The ingenuity of Fischer as a conductor is worthy of Stravinsky; he is full of invention and humour, open to new ideas and a great combinator. It is just a trivial matter that the opening composition, Four Norwegian Moods, starts cued in by the concert master without the conductor, who marches to the stage only to the first bars of Intrada, and smilingly starts directing the piece when it is already being played – a small thing, but with a message: the greetings of the free, experimenting spirit and non-conformism. How else other than in a non-conformist way could Stravinsky be played? This is reflected in Tango: as the outlandish, tart piece begins, two musicians of the orchestra, Noémi Molnár (violin) and Zoltán Fekete (viola) get up leaving their instrument on their chair to perform a professionally choreographed ballroom partner dance in the same, gloomily demimonde style as that of the composition. Then, we transcend and ascend during the Symphony of Psalms, one of the masterpieces of the 20th century, in a congenial rendition with Cantemus Mixed Choir of Nyíregyháza (choirmaster: Soma Szabó). This work is both reserved and moving, conjuring up an imaginary archaic Jewish music while all its sound are modern.
The conducting of Fischer and the razor sharp playing of the Festival Orchestra illuminate some important elements of Stravinsky’s musical thinking: the role of the obstinate repetitions, the decisive importance of the typical “alienated” characters, the giving up of the symmetry principle resulting in a dazzling variety of irregular rhythmic and metric structures, and, of course, the mosaic-like compositional technique, which, using film-like sharp cuts, places strongly contrasting short elements next to each other to create a great form from small fragments just like postmodern prose will do half a century later.

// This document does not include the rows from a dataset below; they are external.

-- ==== Sys2Proof/Machine/Electrical.lean ====
section
/-! DEFINITION. Rails and input power (R554 to R556, R564), temperatures and duty-throttling (R557 to R560, R578), optical
engines (R336, R337), power sequencing and pins (R566 to R572), and the SMBus target (R573). Temperatures come in units of
0.0625 degrees, as TH_TEMP holds them. -/

namespace Sys2Proof.Machine

/-! ### Rails -/

/-- The warning window and the fault window of a rail in mV (R564). -/
def warnWindow (r : Nat) : Nat × Nat :=
  match r with
  | 0 => (42000, 56000) | 1 => (3170, 3430) | 2 => (728, 772) | 3 => (728, 772) | 4 => (873, 927)
  | 5 => (776, 824) | 6 => (1019, 1081) | _ => (825, 875)
def faultWindow (r : Nat) : Nat × Nat :=
  match r with
  | 0 => (40000, 60000) | 1 => (3100, 3500) | 2 => (705, 795) | 3 => (705, 795) | 4 => (846, 954)
  | 5 => (752, 848) | 6 => (987, 1113) | _ => (799, 901)

/-- A voltage lies in a window. -/
def inWindow (w : Nat × Nat) (mv : Nat) : Bool := decide (w.1 ≤ mv) && decide (mv ≤ w.2)

/-- The measured voltage of a rail. -/
def setMv (s : State) (r mv : Nat) : State := wri s pwPg pw_MV r (min mv 0xFFFF)

/-- RAIL_WARN (R554). -/
def execRailWarn (r : BitVec 3) (mv : Nat) (s : State) : Out :=
  done s <|
    let s := setMv s r.toNat mv
    if inWindow (warnWindow r.toNat) mv then s
    else logReq (raiseF s pwPg pw_F_RAIL_WARN) 2 0x0601 pwPg (b1 r.toNat ++ b2 mv)

/-- The RAIL_FAULT record. -/
def logRail (s : State) (r mv : Nat) : State := logReq (raiseF s pwPg pw_F_RAIL_FAULT) 4 0x0602 pwPg (b1 r ++ b2 mv)

/-- A low RESET_N, and everything that acts like it (R567): LPDDR5X in self-refresh, all but the always-on domain reset. -/
def resetLow (s : State) : State :=
  forEach (List.range 4) (fun g s => wr s (lpPg g) lp_SELF_REFRESH 1) (resetModule s)

/-- MAIN leaves its fault window (R568): with RESET_N high the module resets, records the fault and stays off. -/
def mainLeaves (s : State) (mv : Nat) : State :=
  let s := { s with pins := { s.pins with main := false, pwrOk := false } }
  if s.pins.resetN then
    let s := resetLow s
    setMv (logRail { s with pins := { s.pins with heldOff := true } } 0 mv) 0 mv
  else setMv s 0 mv

/-- MAIN_FAULT (R568). -/
def execMainFault (mv : Nat) (s : State) : Out :=
  done s <| if inWindow (faultWindow 0) mv ∨ ¬ s.pins.main then s else mainLeaves s mv

/-- RAIL_FAULT (R554, R566): fail-safe, and PWR_OK falls for rails 2 to 7; MAIN acts by R568. -/
def execRailFault (r : BitVec 3) (mv : Nat) (s : State) : Out :=
  done s <|
    if inWindow (faultWindow r.toNat) mv then setMv s r.toNat mv
    else if r = 0 then mainLeaves s mv
    else
      let s := logRail (setMv s r.toNat mv) r.toNat mv
      let s := if 2 ≤ r.toNat then { s with pins := { s.pins with pwrOk := false } } else s
      driveFailSafe s (lullAfter (.rail r))

/-- Input power and its peak (R556). -/
def setPower (s : State) (w : Nat) : State :=
  let w := min w 0xFFFF
  wr (wr s pwPg pw_IN_W w) pwPg pw_PEAK_W (max (rd s pwPg pw_PEAK_W) w)

/-- CAP_THROTTLE (R555). -/
def execCapThrottle (watts : Nat) (s : State) : Out :=
  done s <|
    let s := setPower s watts
    if rd s pwPg pw_CAP_W < watts then raiseF { s with capReq := true } pwPg pw_F_CAP_THROTTLE else s

/-- CAP_RELEASE (R555). -/
def execCapRelease (watts : Nat) (s : State) : Out :=
  done s <|
    let s := setPower s watts
    if watts + 20 < rd s pwPg pw_CAP_W then { s with capReq := false } else s

/-! ### Temperatures -/

/-- A sensor's reading. -/
def tempOf (s : State) (i : Nat) : Int := signed 16 (rdi s thPg th_TEMP i)

/-- Whole degrees of a reading, as an unsigned byte. -/
def wholeC (t : Int) : Nat := clampN 0 255 (t / 16).toNat

/-- The hottest of sensors 0 to 13, the lowest-numbered of equals (R559). -/
def hottest (s : State) : Nat :=
  (List.range 14).foldl (fun b i => if tempOf s b < tempOf s i then i else b) 0

/-- A reading arrives; MAX_C follows. -/
def setTemp (s : State) (i : Nat) (t : Int) : State :=
  let s := wri s thPg th_TEMP i (encInt 16 t)
  wr (wr s thPg th_MAX_C (wholeC (tempOf s (hottest s)))) thPg th_MAX_SENSOR (hottest s)

/-- Readings of all sensors. -/
def setTemps (s : State) (ts : List Int) : State := forEach (List.range 16) (fun i s => setTemp s i (ts.getD i 0)) s

/-- A reading is at or above a limit in degrees. -/
def atLeastC (t : Int) (c : Nat) : Bool := decide ((c : Int) * 16 ≤ t)

/-- TEMP_HIGH (R557): of sensors 0 to 13. -/
def execTempHigh (sensor : BitVec 4) (temp : Int) (s : State) : Out :=
  done s <|
    let i := sensor.toNat
    let s := setTemp s i temp
    if 14 ≤ i ∨ ¬ atLeastC temp (rd s thPg th_WARN_C) then s
    else
      let s := wr (raiseF s thPg th_F_TEMP_HIGH) thPg th_ALERT 1
      let s := { s with pins := { s.pins with thermAlertN := false, smbAlertN := false } }
      logReq s 2 0x0701 thPg (b1 i ++ b1 (wholeC temp))

/-- THERM_ALERT_RELEASE (R557): the readings that have held for 10 ms. -/
def execThermAlertRelease (temps : List Int) (s : State) : Out :=
  done s <|
    let s := setTemps s temps
    if (List.range 14).any (fun i => atLeastC (tempOf s i) (rd s thPg th_WARN_C - 3)) then s
    else { wr s thPg th_ALERT 0 with pins := { s.pins with thermAlertN := true } }

/-- TEMP_SHUTDOWN (R557, R447). -/
def execTempShutdown (sensor : BitVec 4) (temp : Int) (s : State) : Out :=
  done s <|
    let i := sensor.toNat
    let s := setTemp s i temp
    if 14 ≤ i ∨ ¬ atLeastC temp (rd s thPg th_SHUT_C) then s
    else
      driveFailSafe (logReq (raiseF s thPg th_F_SHUTDOWN) 4 0x0703 thPg (b1 i ++ b1 (wholeC temp))) (lullAfter .temperature)

/-- The duty value after 1 ms (R558, R560). -/
def nextDuty (s : State) : Nat :=
  let d := rd s thPg th_DUTY
  let lim := rd s thPg th_THROT_C
  if rd s thPg th_THROT_EN = 0 then 0
  else if s.capReq || (List.range 10).any (fun i => atLeastC (tempOf s i) lim) then min 48 (d + 4)
  else if (List.range 10).all (fun i => !atLeastC (tempOf s i) (lim - 3)) then d - 4
  else d

/-- DUTY_UPDATE (R558). -/
def execDutyUpdate (temps : List Int) (s : State) : Out :=
  done s <|
    let s := setTemps s temps
    let d := nextDuty s
    let s := if rd s thPg th_DUTY = 0 ∧ 0 < d then raiseF s thPg th_F_THROTTLE else s
    wr s thPg th_DUTY d

/-- THROTTLE (R558): once for each second with DUTY above 0. -/
def execThrottle (s : State) : Out :=
  done s <| if rd s thPg th_DUTY = 0 then s else logReq s 1 0x0702 thPg (b4 s.throtLast)

/-- INLET_WARN (R578): once per episode; a reading below 40 degrees that has held for 10 s ends it. -/
def execInletWarn (temp : Int) (s : State) : Out :=
  done s <|
    let s := setTemp s 14 temp
    if atLeastC temp 42 then
      (if s.inletEp then s else logReq { s with inletEp := true } 2 0x0701 thPg (b1 14 ++ b1 (wholeC temp)))
    else if atLeastC temp 40 then s
    else { s with inletEp := false }

/-! ### Optical engines -/

/-- LASER_OK of a wavelength. -/
def laserBad (s : State) (g w : Nat) : State :=
  wr s (oePg g) oe_LASER_OK (setBits (rd s (oePg g) oe_LASER_OK) w w 0)

/-- LASER_FAIL (R314, R336): the engine's laser of W(w) carries that wavelength of its four ports. -/
def execLaserFail (g w : BitVec 4) (s : State) : Out :=
  if 8 < w.toNat then .fault .noSuchUnit
  else done s <|
    let s := laserBad (raiseF s (oePg g.toNat) oe_F_LASER_FAIL) g.toNat w.toNat
    forEach (List.range 4) (fun i s => wavelengthFails s (4 * g.toNat + i) w.toNat) s

/-- LASER_LOW (R336). -/
def execLaserLow (g w : BitVec 4) (s : State) : Out :=
  if 8 < w.toNat then .fault .noSuchUnit
  else done s (laserBad (raiseF s (oePg g.toNat) oe_F_LASER_LOW) g.toNat w.toNat)

/-- RX_LOS (R336). -/
def execRxLos (port : BitVec 6) (w : BitVec 4) (s : State) : Out :=
  if 8 < w.toNat then .fault .noSuchUnit else done s (raiseF s (oePg (port.toNat / 4)) oe_F_RX_LOS)

/-- ENGINE_TEMP_HIGH (R336): the record's sensor number of an engine the manual does not give: a free value. -/
def execEngineTempHigh (g : BitVec 4) (temp : Nat) (s : State) : Out :=
  done s <|
    let n := oePg g.toNat
    let s := wr s n oe_TEMP (min temp 255)
    if temp ≤ rd s n oe_TEMP_LIMIT then s
    else logReq (raiseF (freshFree s).2 n oe_F_TEMP_HIGH) 2 0x0701 n (b1 (freshFree s).1.toNat ++ b1 (min temp 255))

/-! ### Power and pins -/

/-- STBY_VALID (R566): the always-on domain starts, with nothing held (R464, R469). -/
def execStbyValid (s : State) : Out :=
  done s <|
    if s.pins.stby then s
    else { s with pins := { s.pins with stby := true }, freshPower := true, evLost := true }

/-- MAIN_APPLIED (R566): MAIN is in its window; memories that lost power start again. -/
def execMainApplied (mv : Nat) (s : State) : Out :=
  done s <|
    let s := setMv s 0 mv
    if s.pins.main ∨ ¬ s.pins.stby ∨ ¬ inWindow (faultWindow 0) mv then s
    else
      let s := wr (wr s lcPg lc_DEBUG_OPEN 0) lcPg lc_SCOPE 0
      { s with pins := { s.pins with main := true }, freshPower := true, lp := [], lpBad := [], lpWeak := [],
               spool := [], spoolBad := [], spoolWeak := [] }

/-- PWR_OK (R566): high exactly while MAIN and rails 2 to 7 lie in their fault windows. -/
def execPwrOk (mvs : List Nat) (s : State) : Out :=
  done s <|
    let s := forEach (List.range 8) (fun r s => setMv s r (mvs.getD r 0)) s
    let ok := s.pins.main && [0, 2, 3, 4, 5, 6, 7].all (fun r => inWindow (faultWindow r) (mvs.getD r 0))
    { s with pins := { s.pins with pwrOk := ok } }

/-- RESET_N (R464, R566 to R569): a fall resets the module after the operating-time store is written. A rise lets B0 begin,
and one after a low with PWR_OK high ends the hold of R568. -/
def execResetN (high : Bool) (s : State) : Out :=
  done s <|
    if high then
      { s with pins := { s.pins with resetN := true, heldOff := s.pins.heldOff && (s.pins.resetN || !s.pins.pwrOk) } }
    else
      let s := if s.pins.resetN then resetLow (writeTime s) else s
      { s with pins := { s.pins with resetN := false } }

/-- STBY_LOSS (R569, R544): the whole module resets, the always-on domain with it, and the rails go off. -/
def execStbyLoss (s : State) : Out :=
  done s <|
    if ¬ s.pins.stby then s
    else
      let s := resetModule s
      let t : State := {
        s with
        regs := State.reset.regs, ring := [], logQ := [], mirrorQ := [], irqs := [], hostIrqs := [], smbSlot := 0,
        freshPower := true, evLost := true, optSet := false, entered := false,
        pins := { s.pins with stby := false, main := false, pwrOk := false, faultN := true, thermAlertN := true,
                              smbAlertN := true, heldOff := false } }
      fuseWls (withMac t)

/-- TWIN_PRESENT (R572): a high level marks the twin as unhealthy. -/
def execTwinPresent (high : Bool) (s : State) : Out :=
  done s (updatePartner { s with pins := { s.pins with twinPresent := high } })

/-! ### SMBus -/

/-- The SMBus target answers while STBY is valid (R573). -/
def smbReply (s : State) (bs : List Byte) : Out := done s (if s.pins.stby then send s (.smb bs) else s)

/-- SMB_STATUS: command 0x00. -/
def execSmbStatus (s : State) : Out :=
  smbReply s (b1 (b2n s.failSafe.isSome * 128 + b2n s.lull * 64 + b2n s.pins.pwrOk * 32 + b2n s.pins.twinPresent * 16
    + (if s.entered then rd s mgPg mg_PHASE else 0xF)))

/-- SMB_POWER: command 0x01. -/
def execSmbPower (s : State) : Out := smbReply s (b2 (rd s pwPg pw_IN_W))

/-- SMB_TEMPERATURE: command 0x02. -/
def execSmbTemperature (s : State) : Out := smbReply s (b1 (rd s thPg th_MAX_C) ++ b1 (wholeC (tempOf s 14)))

/-- SMB_HEAD_SEQ: command 0x03. -/
def execSmbHeadSeq (s : State) : Out := smbReply s (b4 (rd s evPg ev_HEAD_SEQ))

/-- SMB_LOG_SLOT: command 0x04; the ring has 2,048 slots, and what a higher number reads is a free value. -/
def execSmbLogSlot (s : State) : Out :=
  if s.smbSlot < 2048 then smbReply s (slotBytes s s.smbSlot)
  else
    let bs := (List.range 4).flatMap (fun i => leBytes 8 (Config.free (s.freeIdx + i)).toNat)
    done s (if s.pins.stby then send { s with freeIdx := s.freeIdx + 4 } (.smb bs) else s)

/-- SMB_DIE_ID: command 0x05. -/
def execSmbDieId (s : State) : Out := smbReply s (leBytes 8 s.fuses.c0.dieId.toNat)

/-- SMB_SLOT_SELECT: command 0x84. -/
def execSmbSlotSelect (slot : BitVec 16) (s : State) : Out :=
  done s (if s.pins.stby then { s with smbSlot := slot.toNat } else s)

end Sys2Proof.Machine
end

This is an outstanding concert: each moment is sensuous and each moment is thought provoking. The unsurpassable conclusion is no doubt the closing piece, The Rite of Spring played with extraordinary concentration and elemental force, grabbing the audience by the throat, nailing them to their chair, and then smashing them against the wall. This is a brutally great performance, although I am not surprised since we have long known from earlier experiences that Fischer is one of the greatest living interpreters of The Rite of Spring, and his orchestra is worthy of him in every respect. Still, it is astonishing to hear this extraordinary rendition and we are left in a stupor of silence when it ends. And how did we feel when, after all that, the orchestra stood up and, metamorphosing into a chorus, faced us with yet another Stravinsky in the encore, after the Jewish and the pagan, this time the Christian, singing Ave Maria clearly and with devotion? I am lost for words to describe it.